## YOUR OBJECTIVE
Repeat exactly the lines below that lie between the line with "R93. A word" and the line with "on the state", counting both of those lines as part of the answer.

(Collected data)
·····

-- ==== Sys2Proof/Certificates/Slice0/Obligations.lean ====
section
/-! DEFINITION. The statements for the provers. Each says which rule of spec/ it formalises; one that rests on a choice of the
model names the log entry. -/

open Sys2Proof Sys2Proof.Machine Sys2Proof.Claims

/-! ### Encoding, dispatch, the host interface -/

/-- R92. Every command has exactly one word, the row of the opcode map, and the decoder accepts exactly these words. -/
def Obligations.OpcodeMapIsExact : Prop :=
  (∀ i w, (i, w) ∈ opcodeMap ↔ encode i = w) ∧ ∀ (w : Word) (i : Instr), decode w = .ok i ↔ (i, w) ∈ opcodeMap

/-- R90, R92. A few words, one of each family, written out from the table. -/
def Obligations.CommandWordsDecode : Prop :=
  decode 0x00000000 = .ok .nop ∧ decode 0x00000002 = .ok .stAdd ∧ decode 0x00000010 = .ok .lzwCompress ∧
  decode 0x00000012 = .ok .lzwDecompress ∧ decode 0x00000023 = .ok .bpGet ∧ decode 0x00000035 = .ok .sbSkip ∧
  decode 0x00000046 = .ok .hdrWrComment ∧ decode 0x000000F0 = .ok .clrFault ∧ decode 0x000000FF = .ok .softReset ∧
  decode 0x000001FF = .error (.zeroFieldSet 1) ∧ decode 0x00000008 = .error (.unassignedOpcode 8)

/-- R93. A word is illegal exactly when it is none of the 31; it raises `IllegalCommand` with `ERR_CMD <- CMD[7:0]` and changes
nothing else; while `FAULT = 1` it is ignored. -/
def Obligations.IllegalWordsFault : Prop :=
  (∀ w : Word, (splitWord w).wellFormed = false ↔ ∀ i, encode i ≠ w) ∧
  ∀ (w : Word) (s : State), (∀ i, encode i ≠ w) →
    (Ready s → dispatchWord w s = .next (s.setStatus ⟨false, true, false, 6, w.setWidth 8⟩)) ∧
    (¬ Ready s → dispatchWord w s = .next s)

/-- R23, R273. With a write of `CMD` as the oldest host action (log 1, log 2), a step is `exec` of the command the word decodes to,
on the state whose queue has lost that action and which is otherwise the same. -/
def Obligations.StepRunsDecodedCommand : Prop :=
  ∀ (s : State) (w : Word) (i : Instr) (q : List HostAction), s.status.busy = false → decode w = .ok i →
    (s.host.pending = .writeReg 0 w :: q → step s = exec i (s.setHost { s.host with pending := q })) ∧
    step (s.withFetchWord 32 w.toNat) = exec i s

/-- R274 and the model's host queue (log 1, log 5, log 10, log 13): what each action does when it is the oldest pending one, and
that an idle block keeps all state (R298). -/
def Obligations.StepPerformsHostActions : Prop :=
  ∀ (s : State) (q : List HostAction), s.status.busy = false →
    (s.host.pending = [] → step s = .next s) ∧
    (∀ n, s.host.pending = .readReg n :: q → step s = .next (s.setHost ⟨q, hostRead n s⟩)) ∧
    (∀ n v, n ≠ 0 → s.host.pending = .writeReg n v :: q →
      step s = .next (hostWrite n v (s.setHost { s.host with pending := q }))) ∧
    (∀ a b, s.host.pending = .storeSrc a b :: q → ∃ t, step s = .next t ∧ SameBut [.src, .host] s t ∧
      t.host = ⟨q, s.host.data⟩ ∧ ∀ x, srcByte t x = if x = a.toNat then b else srcByte s x) ∧
    (∀ a b, s.host.pending = .storeSnk a b :: q → ∃ t, step s = .next t ∧ SameBut [.snk, .host] s t ∧
      t.host = ⟨q, s.host.data⟩ ∧ ∀ x, snkByte t x = if x = a.toNat then b else snkByte s x) ∧
    (∀ a, s.host.pending = .loadSnk a :: q → step s = .next (s.setHost ⟨q, (snkByte s a.toNat).setWidth 32⟩)) ∧
    (s.host.pending = .powerOn :: q → ∃ t, step s = .next t ∧
      SameBut [.src, .snk, .host, .free] State.reset t ∧ t.host = ⟨q, s.host.data⟩ ∧
      t.free = ⟨s.free.tick, s.free.powerOns + 1⟩ ∧
      ∀ x, srcByte t x = Config.srcPowerOn (s.free.powerOns + 1) x ∧
        snkByte t x = Config.snkPowerOn (s.free.powerOns + 1) x)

·····

## OUTPUT OF THE EXERCISE
/-- R93. A word is illegal exactly when it is none of the 31; it raises `IllegalCommand` with `ERR_CMD <- CMD[7:0]` and changes
nothing else; while `FAULT = 1` it is ignored. -/
def Obligations.IllegalWordsFault : Prop :=
  (∀ w : Word, (splitWord w).wellFormed = false ↔ ∀ i, encode i ≠ w) ∧
  ∀ (w : Word) (s : State), (∀ i, encode i ≠ w) →
    (Ready s → dispatchWord w s = .next (s.setStatus ⟨false, true, false, 6, w.setWidth 8⟩)) ∧
    (¬ Ready s → dispatchWord w s = .next s)

/-- R23, R273. With a write of `CMD` as the oldest host action (log 1, log 2), a step is `exec` of the command the word decodes to,
on the state whose queue has lost that action and which is otherwise the same. -/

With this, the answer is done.